Gaius-Augustus / BRAKER

BRAKER is a pipeline for fully automated prediction of protein coding gene structures with GeneMark-ES/ET/EP/ETP and AUGUSTUS in novel eukaryotic genomes
Other
368 stars 81 forks source link

STAR vs HiSat2 for RNA-seq data in Braker3 #585

Open JohnUrban opened 1 year ago

JohnUrban commented 1 year ago

Hi again,

For Braker1, I had been providing BAM files produced by STAR.

Since you are now using StringTie assembly as part of the Braker pipeline, I was wondering if there are any notable performance differences when providing BAM files mapped with STAR vs BAM files mapped with HiSat2 (or providing the Fastq files instead so Braker can use HiSat2).

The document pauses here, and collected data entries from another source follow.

-- ==== Sys2Proof/Machine/StIsl.lean ====
section
/-!
DEFINITION. Plain data of the safety island that its mirror does not hold (16).
-/
namespace Sys2Proof.Machine

/-- A safe input, R443 to R447: filtered levels of both channels, the last raw levels and how many samples they have stood,
demand and whether both channels have demanded since it began, discrepancy count, latched fault causes (bits 0 discrepancy,
1 TEST, 2 CROSS), the channels whose last TEST failed, the channel and pulse pairs whose last CROSS check failed, and for how
many ticks the cause has been gone. -/
structure SafeIn where
  fa   : Bool := false
  fb   : Bool := false
  ra   : Bool := false
  rb   : Bool := false
  na   : Nat := 0
  nb   : Nat := 0
  dmd  : Bool := true
  both : Bool := true
  disc : Nat := 0
  flt  : Nat := 0
  tbad : Nat := 0
  xbad : Nat := 0
  gone : Nat := 0
  deriving DecidableEq, Repr

/-- A safe output, R451: whether both switches are commanded closed, since which tick, its latched fault, its last switch
test and the tick at which that ends, the kept switching count. -/
structure SafeOut where
  on   : Bool := false
  at_  : Nat := 0
  flt  : Bool := false
  test : Nat := 0
  tend : Nat := 0
  cnt  : Nat := 0
  deriving DecidableEq, Repr

/-- A monitored axis, R452: the position of its source and the commanded position of the last tick, the source's alignment,
ticks of disagreement, the reference of SDI, the latched fault, the request in force (tick, speed), and whether its gate has
gone low for the present stop. -/
structure SafeAxis where
  src  : Int := 0
  cmd  : Int := 0
  ofs  : Int := 0
  unref : Bool := true
  dis  : Nat := 0
  ref  : Option (Int × Int) := none
  flt  : Bool := false
  bad  : Bool := false
  req  : Option (Nat × Int) := none
  low  : Bool := false
  deriving DecidableEq, Repr

/-- A safe connection, R454 to R458: state code, fault cause, sequence numbers sent and last accepted, the network and bytes
of the last accepted copy, whether its other copy has come, the tick of the last acceptance, consecutive unpaired and
out-of-sequence copies, received data and that of the next tick, the tick of the last telegram sent. -/
structure SafeConn where
  st    : Nat := 0
  cause : Nat := 0
  txseq : Nat := 0
  rxseq : Option Nat := none
  net   : Bool := false
  copy  : List Byte := []
  pair  : Bool := true
  good  : Bool := false
  acc   : Nat := 0
  lone  : Nat := 0
  seqn  : Nat := 0
  data  : Nat := 0
  next  : Nat := 0
  sent  : Option Nat := none
  rxcnt : Nat := 0
  seqerr : Nat := 0
  deriving DecidableEq, Repr

/-- The island: whether D1 is powered, its state (R435), cause, tick count, whether its cores are held in reset; strap word
of START, last word, pairs read equal last, ticks that the word has stood; configuration error and CRC in effect; inputs,
outputs, axes, connections; latched and active functions; the states for the next tick (outputs, groups, pairs, axes) and
the group gates now high; the press of the ACK input (first tick), acknowledges taken; safe-stop requests; the tick window
(start, whether a step fell into it) and its deviation; and what the Keeper last read of the mirror. -/
structure Island where
  on     : Bool := false
  st     : Nat := 0
  cause  : Nat := 0
  tick   : Nat := 0
  held   : Bool := false
  strap0 : Nat := 0
  strap  : Nat := 0
  eq     : Nat := 0
  stood  : Nat := 0
  cfgerr : Nat := 0
  crc    : Nat := 0
  ins    : List SafeIn := List.replicate 32 {}
  outs   : List SafeOut := List.replicate 16 {}
  axes   : List SafeAxis := List.replicate 64 {}
  conns  : List SafeConn := List.replicate 8 {}
  latch  : Nat := 0
  active : Nat := 0
  nout   : Nat := 0
  ngrp   : Nat := 0
  npwm   : Nat := 0
  nax    : Nat := 0
  grp    : Nat := 0
  press  : Option Nat := none
  stuck  : Bool := false
  acks   : Nat := 0
  ss1    : Nat := 0
  supply : Bool := false
  winAt  : Option Nat := none
  step   : Bool := false
  dev    : Option Int := none
  rb     : Nat := 0
  seen   : List Nat := []
  deriving DecidableEq, Repr

/-- What the control plane knows of the island (R462, R507): the tick and the instant of the last item applied, whether it
is since the present kind of mode was entered, the entry's instant, the requests it has passed on, its STATE, and whether a
silence is in force. -/
structure IslView where
  tick   : Option Nat := none
  at_    : Nat := 0
  since  : Nat := 0
  ss1    : Nat := 0
  st     : Nat := 0
  silent : Bool := false
  deriving DecidableEq, Repr

end Sys2Proof.Machine
end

I also noticed that when providing the STAR BAMs as --stranded=+,- --bam=${FWD},${REV}, StringTie is used to produce a forward strand assembly and a reverse strand assembly -- and these are subsequently merged. This seems reasonable (although can't you just tell StringTie it is strand-specific). I have a few questions here:

  1. Is there a way to provide strand information when using FASTQs -- e.g. --stranded=+,- --rnaseq_sets_dirs=${FWD},${REV}?

  2. I am using single-end reads (not paired-end -- and I am not sure why the experimenters made this decision, but c'est la vie). Given the strand-specific RNA-seq protocol, read1 is always on the negative strand with respect to the actual RNA sequence. So for my single-end data, that means the reads in FWD and REV map to the FWD and REV strands with respect to the genome sequence, but the RNA sequence/direction is actually on the opposite strands (REV and FWD, respectively). How might this affect the StringTie assembly steps? If the appropriate parameter is passed to StringTie, I know it is able to anticipate and account for this. If StringTie is not given the appropriate parameter for this strand information, then I am wondering if it would be attempting to assembly transcripts on the wrong strand...? Perhaps not if it is using splice-junctions to help learn the gene direction....

Note that I am also wondering if some of my questions above may have relevance to issues we are facing in #577 and #582. E.g. if StringTie is assembling funky transcripts for any reason, perhaps that could cause issues that appear like "not enough data" for the GeneMark errors we are seeing.

Best,

John

JohnUrban commented 1 year ago

Update: providing a raw fastq, instead of a STAR produced BAM, solved GeneMark-ETP issues we were having. See #582.

JohnUrban commented 1 year ago

If Braker3 is only using the RNA-seq data to produce a StringTie assembly, then an option to just pass Braker3 the StringTie assembly (or any reference-guided transcriptome assembly) would be great in my opinion.

That would potentially bypass the "STAR BAM" problem as well as allow users to provide strand-specific transcriptome assemblies -- i.e. those produced by:

hisat2 --rna-strandness RF -p ${THREADS} --dta -x ${HIDX} -1 ${R1} -2 ${R2} -S ${R}.sam
samtools sort -@ ${THREADS} -o ${R}.bam ${R}.sam
stringtie --rf -p ${THREADS} -o ${R}.gtf -l ${R} ${R}.bam
KatharinaHoff commented 1 year ago

This issue affects both BRAKER and GeneMark-ETP. I will not touch it in BRAKER before it's fixed in GeneMark-ETP.